Differences between $C_c^\infty[0,T]$ and $C_c^\infty(0,T)$

Question

I believe it is true that:

1. If $f \in C_c^\infty(0,T)$, then $f(T)=f(0)=0$.
2. $C_c^\infty(0,T) \subset C_c^\infty[0,T]$
3. $C^\infty(0,T) \subset C_c^\infty[0,T]$
4. If $f \in C_c^\infty[0,T]$, it doesn't necessarily mean that $f(T)=f(0)=0$.

Finally, what happen if I define weak derivative as $$\int_0^T u\phi' = -\int_0^T u'\phi$$ for all $\phi \in C_c^\infty[0,T]$, instead of $C_c^\infty(0,T)$.

I will think more on this but maybe somebody has already studied it. Anyway, more information about these differences would be appreciated.

Answer 1

First let's assume some definitions (see for example Gilbard-Trudinger page 10): $C^\infty([0,T])$ is the space of all functions $f\in C^\infty((0,T))$ such that $f$ and all it's derivatives, can be continuously extended up to the boundary of $(0,1)$.

With this definition we have that all $f\in C^\infty([0,T])$ does have compact support, hence $$C^\infty([0,T])=C_c^\infty([0,T])$$

The last equality shows that $3$ is not true and $4$ is true.

On the other hand if $f\in C_c^\infty ((0,T))$, then you can find a $\delta >0$ (try to prove it), such that $f(x)=0$ for $x\in (0,\delta)\cup (T-\delta,T)$, hence $1$ and $2$ is true.

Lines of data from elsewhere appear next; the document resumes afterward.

-- ==== Sys2Proof/Laws/State.lean ====
section
/-! SUPPORT. One lemma per update and field of the state: what each update of Machine/Ops.lean and of the families leaves as it was. -/

set_option Elab.async false

namespace Sys2Proof.Machine

/-! ### State.setFld -/

@[simp] theorem State.setFld_pending (s : State) (f : Fld) (i v : Nat) : (s.setFld f i v).pending = s.pending := rfl
@[simp] theorem State.setFld_staged (s : State) (f : Fld) (i v : Nat) : (s.setFld f i v).staged = s.staged := rfl
@[simp] theorem State.setFld_perMaster (s : State) (f : Fld) (i v : Nat) : (s.setFld f i v).perMaster = s.perMaster := rfl
@[simp] theorem State.setFld_latHigh (s : State) (f : Fld) (i v : Nat) : (s.setFld f i v).latHigh = s.latHigh := rfl
@[simp] theorem State.setFld_heldLow (s : State) (f : Fld) (i v : Nat) : (s.setFld f i v).heldLow = s.heldLow := rfl
@[simp] theorem State.setFld_frameCycle (s : State) (f : Fld) (i v : Nat) : (s.setFld f i v).frameCycle = s.frameCycle := rfl
@[simp] theorem State.setFld_cycle (s : State) (f : Fld) (i v : Nat) : (s.setFld f i v).cycle = s.cycle := rfl
@[simp] theorem State.setFld_free (s : State) (f : Fld) (i v : Nat) : (s.setFld f i v).free = s.free := rfl
@[simp] theorem State.setFld_resp (s : State) (f : Fld) (i v : Nat) : (s.setFld f i v).resp = s.resp := rfl
@[simp] theorem State.setFld_ringQ (s : State) (f : Fld) (i v : Nat) : (s.setFld f i v).ringQ = s.ringQ := rfl
@[simp] theorem State.setFld_logQ (s : State) (f : Fld) (i v : Nat) : (s.setFld f i v).logQ = s.logQ := rfl
@[simp] theorem State.setFld_mem (s : State) (f : Fld) (i v : Nat) : (s.setFld f i v).mem = s.mem := rfl
@[simp] theorem State.setFld_lanes (s : State) (f : Fld) (i v : Nat) : (s.setFld f i v).lanes = s.lanes := rfl
@[simp] theorem State.setFld_sill (s : State) (f : Fld) (i v : Nat) : (s.setFld f i v).sill = s.sill := rfl
@[simp] theorem State.setFld_sched (s : State) (f : Fld) (i v : Nat) : (s.setFld f i v).sched = s.sched := rfl
@[simp] theorem State.setFld_tap (s : State) (f : Fld) (i v : Nat) : (s.setFld f i v).tap = s.tap := rfl
@[simp] theorem State.setFld_longMem (s : State) (f : Fld) (i v : Nat) : (s.setFld f i v).longMem = s.longMem := rfl
@[simp] theorem State.setFld_retPages (s : State) (f : Fld) (i v : Nat) : (s.setFld f i v).retPages = s.retPages := rfl
@[simp] theorem State.setFld_plate (s : State) (f : Fld) (i v : Nat) : (s.setFld f i v).plate = s.plate := rfl
@[simp] theorem State.setFld_links (s : State) (f : Fld) (i v : Nat) : (s.setFld f i v).links = s.links := rfl
@[simp] theorem State.setFld_actions (s : State) (f : Fld) (i v : Nat) : (s.setFld f i v).actions = s.actions := rfl
@[simp] theorem State.setFld_pauses (s : State) (f : Fld) (i v : Nat) : (s.setFld f i v).pauses = s.pauses := rfl
@[simp] theorem State.setFld_mdlyHeld (s : State) (f : Fld) (i v : Nat) : (s.setFld f i v).mdlyHeld = s.mdlyHeld := rfl
@[simp] theorem State.setFld_chg (s : State) (f : Fld) (i v : Nat) : (s.setFld f i v).chg = s.chg := rfl
@[simp] theorem State.setFld_queued (s : State) (f : Fld) (i v : Nat) : (s.setFld f i v).queued = s.queued := rfl
@[simp] theorem State.setFld_scnTrig (s : State) (f : Fld) (i v : Nat) : (s.setFld f i v).scnTrig = s.scnTrig := rfl
@[simp] theorem State.setFld_scnQ (s : State) (f : Fld) (i v : Nat) : (s.setFld f i v).scnQ = s.scnQ := rfl
@[simp] theorem State.setFld_mrecHeld (s : State) (f : Fld) (i v : Nat) : (s.setFld f i v).mrecHeld = s.mrecHeld := rfl
@[simp] theorem State.setFld_sides (s : State) (f : Fld) (i v : Nat) : (s.setFld f i v).sides = s.sides := rfl
@[simp] theorem State.setFld_groups (s : State) (f : Fld) (i v : Nat) : (s.setFld f i v).groups = s.groups := rfl
@[simp] theorem State.setFld_plumb (s : State) (f : Fld) (i v : Nat) : (s.setFld f i v).plumb = s.plumb := rfl
@[simp] theorem State.setFld_mate (s : State) (f : Fld) (i v : Nat) : (s.setFld f i v).mate = s.mate := rfl
@[simp] theorem State.setFld_fuses (s : State) (f : Fld) (i v : Nat) : (s.setFld f i v).fuses = s.fuses := rfl
@[simp] theorem State.setFld_raise (s : State) (f : Fld) (i v : Nat) : (s.setFld f i v).raise = s.raise := rfl
@[simp] theorem State.setFld_pcie (s : State) (f : Fld) (i v : Nat) : (s.setFld f i v).pcie = s.pcie := rfl
@[simp] theorem State.setFld_own (s : State) (f : Fld) (i v : Nat) : (s.setFld f i v).own = s.own := rfl
@[simp] theorem State.setFld_sampled (s : State) (f : Fld) (i v : Nat) : (s.setFld f i v).sampled = s.sampled := rfl
@[simp] theorem State.setFld_tunnel (s : State) (f : Fld) (i v : Nat) : (s.setFld f i v).tunnel = s.tunnel := rfl
@[simp] theorem State.setFld_spiQuad (s : State) (f : Fld) (i v : Nat) : (s.setFld f i v).spiQuad = s.spiQuad := rfl
@[simp] theorem State.setFld_snd (s : State) (f : Fld) (i v : Nat) : (s.setFld f i v).snd = s.snd := rfl
@[simp] theorem State.setFld_ddr (s : State) (f : Fld) (i v : Nat) : (s.setFld f i v).ddr = s.ddr := rfl
@[simp] theorem State.setFld_snapFixed (s : State) (f : Fld) (i v : Nat) : (s.setFld f i v).snapFixed = s.snapFixed := rfl
@[simp] theorem State.setFld_chainHeld (s : State) (f : Fld) (i v : Nat) : (s.setFld f i v).chainHeld = s.chainHeld := rfl
@[simp] theorem State.setFld_snapAt (s : State) (f : Fld) (i v : Nat) : (s.setFld f i v).snapAt = s.snapAt := rfl
@[simp] theorem State.setFld_snapped (s : State) (f : Fld) (i v : Nat) : (s.setFld f i v).snapped = s.snapped := rfl
@[simp] theorem State.setFld_clear (s : State) (f : Fld) (i v : Nat) : (s.setFld f i v).clear = s.clear := rfl
@[simp] theorem State.setFld_archive (s : State) (f : Fld) (i v : Nat) : (s.setFld f i v).archive = s.archive := rfl
@[simp] theorem State.setFld_pegs (s : State) (f : Fld) (i v : Nat) : (s.setFld f i v).pegs = s.pegs := rfl
@[simp] theorem State.setFld_tally (s : State) (f : Fld) (i v : Nat) : (s.setFld f i v).tally = s.tally := rfl
@[simp] theorem State.setFld_tallyQ (s : State) (f : Fld) (i v : Nat) : (s.setFld f i v).tallyQ = s.tallyQ := rfl
@[simp] theorem State.setFld_tallySecond (s : State) (f : Fld) (i v : Nat) : (s.setFld f i v).tallySecond = s.tallySecond := rfl
@[simp] theorem State.setFld_tallyLost (s : State) (f : Fld) (i v : Nat) : (s.setFld f i v).tallyLost = s.tallyLost := rfl
@[simp] theorem State.setFld_sist (s : State) (f : Fld) (i v : Nat) : (s.setFld f i v).sist = s.sist := rfl
@[simp] theorem State.setFld_guarding (s : State) (f : Fld) (i v : Nat) : (s.setFld f i v).guarding = s.guarding := rfl
@[simp] theorem State.setFld_tallyRaw (s : State) (f : Fld) (i v : Nat) : (s.setFld f i v).tallyRaw = s.tallyRaw := rfl
@[simp] theorem State.setFld_mfld (s : State) (f : Fld) (i v : Nat) (g : Fld) (k j : Nat) : (s.setFld f i v).mfld g k j = s.mfld g k j := rfl
@[simp] theorem State.setFld_lane (s : State) (f : Fld) (i v : Nat) (k : Nat) : (s.setFld f i v).lane k = s.lane k := rfl
@[simp] theorem State.setFld_byte (s : State) (f : Fld) (i v : Nat) (c : Nat) : (s.setFld f i v).byte c = s.byte c := rfl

To conclude, note that if you define weak derivative (as you have formulated) by using the space $C^\infty([0,T])$ as a test space, then you have some problems with integration by parts (can you see this?).

Answer 2

I think the correct definition for $C_c^\infty[0,T]$ should be

$$ C_c^\infty[0,T]=\{ f\in C_c^\infty(\mathbb{R}): \text{supp}(f) \subset [0,T]\}, $$

since this is the natural analog of the definition for $C_c^\infty(0,T)$. This gives raise to an equivalent definition

$$ C_c^\infty[0,T]=\{ f\in C^\infty[0,T] : f^{(n)}(0)=f^{(n)}(T)=0, \text{ for all } n \geq0\}. $$

In this case 4 is clearly false and the definition of weak derivatives remains unchanged.

Edit: The first definition can be found, for example, in Trèves' "Topological vector spaces, distributions and kernels" on page 130 (where he gives the example of test functions as an LF space).

As I see you are interested in Lions-Magenes' definition of $\mathcal{D}[a,b]$, let me note that their definition is equivalent to $C^\infty[a,b]$ by Borel's lemma (I consider $V=\mathbb{R}$): They define

$$ \mathcal{D}[a,b]:= \{ f|_{[a,b]} : f\in C_c^\infty(\mathbb{R}) \}. $$ From this obviously $\mathcal{D}[a,b] \subset C^\infty[a,b]$ and for the other direction take a function $f\in C^\infty[a,b]$ and take $g\in C^\infty[b,\infty)$ so that $g^{(n)}(b)=f^{(n)}(b)$ for all $n$. This gives a function $C^\infty[a,\infty)$ which you can then "cut-off" to have compact support. Doing the same for $a$ we get that $f\in \mathcal{D}[a,b]$ so they are indeed the same.

Notice that they $\textbf{don't}$ define weak derivatives with respect to this space, but with respect to $\mathcal{D}]a,b[$ which is the usual space of test functions.

On the other hand this answers another question of yours on why is $\mathcal{D}[a,b]$ dense in $W(a,b)$: This assertion is the analog of the theorem that says $C^\infty(\bar{\Omega})$ is dense in $W^{1,2}(\Omega)$ when $\Omega$ has nice boundary.